_Exercise directions_
Please output exactly the part of the records below that opens with the line containing "(s.modFaults f).clock = s.clock := rfl" and closes with the line containing "(s.modFaults f).port = s.port := rfl", both lines included, and nothing else.

Supplied data below:

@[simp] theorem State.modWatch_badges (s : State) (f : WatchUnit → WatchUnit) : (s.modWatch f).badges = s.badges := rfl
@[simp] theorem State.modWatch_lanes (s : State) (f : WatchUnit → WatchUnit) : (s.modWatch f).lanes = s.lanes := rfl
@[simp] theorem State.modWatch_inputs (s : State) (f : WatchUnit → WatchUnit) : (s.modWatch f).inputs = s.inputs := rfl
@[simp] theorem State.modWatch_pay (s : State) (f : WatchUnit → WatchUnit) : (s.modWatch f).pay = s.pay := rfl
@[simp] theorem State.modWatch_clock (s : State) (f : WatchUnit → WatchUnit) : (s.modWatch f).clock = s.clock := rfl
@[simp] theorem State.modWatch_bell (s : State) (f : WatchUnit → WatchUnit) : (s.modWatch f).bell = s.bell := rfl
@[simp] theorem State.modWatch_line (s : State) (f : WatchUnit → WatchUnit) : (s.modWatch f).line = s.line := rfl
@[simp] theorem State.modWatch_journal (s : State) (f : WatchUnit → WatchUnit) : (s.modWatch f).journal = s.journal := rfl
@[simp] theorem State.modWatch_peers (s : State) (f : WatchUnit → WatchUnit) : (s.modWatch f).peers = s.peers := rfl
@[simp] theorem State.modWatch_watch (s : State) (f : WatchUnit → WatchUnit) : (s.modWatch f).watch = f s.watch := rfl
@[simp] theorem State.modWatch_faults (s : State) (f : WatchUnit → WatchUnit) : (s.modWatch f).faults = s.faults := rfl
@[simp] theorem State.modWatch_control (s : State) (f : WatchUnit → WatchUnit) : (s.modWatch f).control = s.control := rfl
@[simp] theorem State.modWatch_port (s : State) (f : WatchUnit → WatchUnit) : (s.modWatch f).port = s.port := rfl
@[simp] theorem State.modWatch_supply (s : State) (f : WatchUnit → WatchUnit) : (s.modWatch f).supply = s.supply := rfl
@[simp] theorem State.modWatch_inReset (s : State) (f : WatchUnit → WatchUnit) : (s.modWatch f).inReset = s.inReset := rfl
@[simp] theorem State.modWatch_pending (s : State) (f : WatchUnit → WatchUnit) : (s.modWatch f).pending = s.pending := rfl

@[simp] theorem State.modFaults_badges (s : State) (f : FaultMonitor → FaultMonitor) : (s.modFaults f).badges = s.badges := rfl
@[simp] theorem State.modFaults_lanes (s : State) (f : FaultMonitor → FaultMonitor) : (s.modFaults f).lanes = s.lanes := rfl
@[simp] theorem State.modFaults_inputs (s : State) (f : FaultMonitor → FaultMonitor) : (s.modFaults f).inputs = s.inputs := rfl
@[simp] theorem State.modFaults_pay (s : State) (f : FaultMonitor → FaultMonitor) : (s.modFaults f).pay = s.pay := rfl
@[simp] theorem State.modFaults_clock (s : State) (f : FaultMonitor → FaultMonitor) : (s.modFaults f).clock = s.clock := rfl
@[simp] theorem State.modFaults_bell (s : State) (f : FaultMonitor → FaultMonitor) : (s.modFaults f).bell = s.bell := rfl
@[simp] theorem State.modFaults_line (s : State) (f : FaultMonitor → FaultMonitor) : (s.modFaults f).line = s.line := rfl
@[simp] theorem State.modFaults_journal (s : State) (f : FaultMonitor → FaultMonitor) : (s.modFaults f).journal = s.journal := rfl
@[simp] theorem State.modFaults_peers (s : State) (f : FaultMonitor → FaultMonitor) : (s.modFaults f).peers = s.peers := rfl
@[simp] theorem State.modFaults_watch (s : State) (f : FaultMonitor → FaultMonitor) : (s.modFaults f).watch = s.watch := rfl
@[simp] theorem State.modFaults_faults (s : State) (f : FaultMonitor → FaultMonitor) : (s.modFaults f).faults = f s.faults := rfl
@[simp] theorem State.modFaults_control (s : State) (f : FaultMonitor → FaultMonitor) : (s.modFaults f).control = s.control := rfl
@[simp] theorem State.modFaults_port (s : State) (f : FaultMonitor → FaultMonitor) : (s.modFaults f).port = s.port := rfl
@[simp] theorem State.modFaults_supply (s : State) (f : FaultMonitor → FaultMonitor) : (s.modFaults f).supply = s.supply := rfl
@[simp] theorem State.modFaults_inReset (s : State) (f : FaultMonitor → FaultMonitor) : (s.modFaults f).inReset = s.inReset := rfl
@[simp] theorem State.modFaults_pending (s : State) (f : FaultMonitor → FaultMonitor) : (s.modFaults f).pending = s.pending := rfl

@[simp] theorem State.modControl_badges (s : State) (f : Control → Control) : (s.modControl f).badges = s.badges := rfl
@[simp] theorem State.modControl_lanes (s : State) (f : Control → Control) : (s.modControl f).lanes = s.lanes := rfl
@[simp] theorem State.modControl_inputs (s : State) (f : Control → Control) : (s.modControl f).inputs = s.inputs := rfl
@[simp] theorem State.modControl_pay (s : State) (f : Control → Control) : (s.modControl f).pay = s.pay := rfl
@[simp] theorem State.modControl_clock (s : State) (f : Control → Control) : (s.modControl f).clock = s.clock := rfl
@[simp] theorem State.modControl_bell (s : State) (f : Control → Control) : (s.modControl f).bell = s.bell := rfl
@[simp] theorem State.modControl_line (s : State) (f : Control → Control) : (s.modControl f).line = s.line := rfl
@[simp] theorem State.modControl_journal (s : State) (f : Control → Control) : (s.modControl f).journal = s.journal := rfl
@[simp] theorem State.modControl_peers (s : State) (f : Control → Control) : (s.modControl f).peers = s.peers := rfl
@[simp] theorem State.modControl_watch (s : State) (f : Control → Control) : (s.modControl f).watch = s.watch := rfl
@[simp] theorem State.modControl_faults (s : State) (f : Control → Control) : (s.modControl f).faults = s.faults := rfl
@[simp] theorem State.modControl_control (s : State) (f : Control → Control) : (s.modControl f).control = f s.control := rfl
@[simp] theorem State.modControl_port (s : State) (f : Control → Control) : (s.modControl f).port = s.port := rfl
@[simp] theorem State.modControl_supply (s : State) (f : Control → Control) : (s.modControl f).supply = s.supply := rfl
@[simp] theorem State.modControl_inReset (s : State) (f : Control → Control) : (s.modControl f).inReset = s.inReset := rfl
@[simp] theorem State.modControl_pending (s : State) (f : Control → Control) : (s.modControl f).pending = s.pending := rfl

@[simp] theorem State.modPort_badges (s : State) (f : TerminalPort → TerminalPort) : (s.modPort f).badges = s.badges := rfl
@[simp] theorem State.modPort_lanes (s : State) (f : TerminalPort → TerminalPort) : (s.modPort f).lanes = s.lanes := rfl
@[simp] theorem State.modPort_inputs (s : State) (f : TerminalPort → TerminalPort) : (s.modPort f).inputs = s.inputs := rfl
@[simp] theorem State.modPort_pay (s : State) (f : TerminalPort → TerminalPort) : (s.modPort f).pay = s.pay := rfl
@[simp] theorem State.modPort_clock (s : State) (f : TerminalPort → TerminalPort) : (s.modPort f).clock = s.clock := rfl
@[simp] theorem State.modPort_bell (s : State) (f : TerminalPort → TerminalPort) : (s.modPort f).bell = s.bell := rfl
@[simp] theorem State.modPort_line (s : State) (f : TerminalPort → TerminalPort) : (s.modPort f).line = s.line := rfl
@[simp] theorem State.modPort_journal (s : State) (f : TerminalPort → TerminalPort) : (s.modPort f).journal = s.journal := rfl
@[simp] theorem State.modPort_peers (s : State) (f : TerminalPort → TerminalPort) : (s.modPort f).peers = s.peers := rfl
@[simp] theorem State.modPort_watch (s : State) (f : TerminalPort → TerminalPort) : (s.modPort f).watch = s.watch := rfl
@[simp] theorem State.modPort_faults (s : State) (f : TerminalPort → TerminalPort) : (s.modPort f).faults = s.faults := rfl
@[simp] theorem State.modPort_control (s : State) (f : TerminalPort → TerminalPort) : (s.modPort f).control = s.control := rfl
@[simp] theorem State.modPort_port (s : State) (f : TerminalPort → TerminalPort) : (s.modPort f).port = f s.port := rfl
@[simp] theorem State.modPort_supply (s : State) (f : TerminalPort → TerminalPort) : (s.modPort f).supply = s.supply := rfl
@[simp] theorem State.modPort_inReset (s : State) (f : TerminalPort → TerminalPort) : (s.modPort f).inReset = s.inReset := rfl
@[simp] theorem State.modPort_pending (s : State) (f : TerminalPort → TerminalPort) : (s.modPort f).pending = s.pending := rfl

End of Supplied data.

_Answer to this exercise_
@[simp] theorem State.modFaults_clock (s : State) (f : FaultMonitor → FaultMonitor) : (s.modFaults f).clock = s.clock := rfl
@[simp] theorem State.modFaults_bell (s : State) (f : FaultMonitor → FaultMonitor) : (s.modFaults f).bell = s.bell := rfl
@[simp] theorem State.modFaults_line (s : State) (f : FaultMonitor → FaultMonitor) : (s.modFaults f).line = s.line := rfl
@[simp] theorem State.modFaults_journal (s : State) (f : FaultMonitor → FaultMonitor) : (s.modFaults f).journal = s.journal := rfl
@[simp] theorem State.modFaults_peers (s : State) (f : FaultMonitor → FaultMonitor) : (s.modFaults f).peers = s.peers := rfl
@[simp] theorem State.modFaults_watch (s : State) (f : FaultMonitor → FaultMonitor) : (s.modFaults f).watch = s.watch := rfl
@[simp] theorem State.modFaults_faults (s : State) (f : FaultMonitor → FaultMonitor) : (s.modFaults f).faults = f s.faults := rfl
@[simp] theorem State.modFaults_control (s : State) (f : FaultMonitor → FaultMonitor) : (s.modFaults f).control = s.control := rfl
@[simp] theorem State.modFaults_port (s : State) (f : FaultMonitor → FaultMonitor) : (s.modFaults f).port = s.port := rfl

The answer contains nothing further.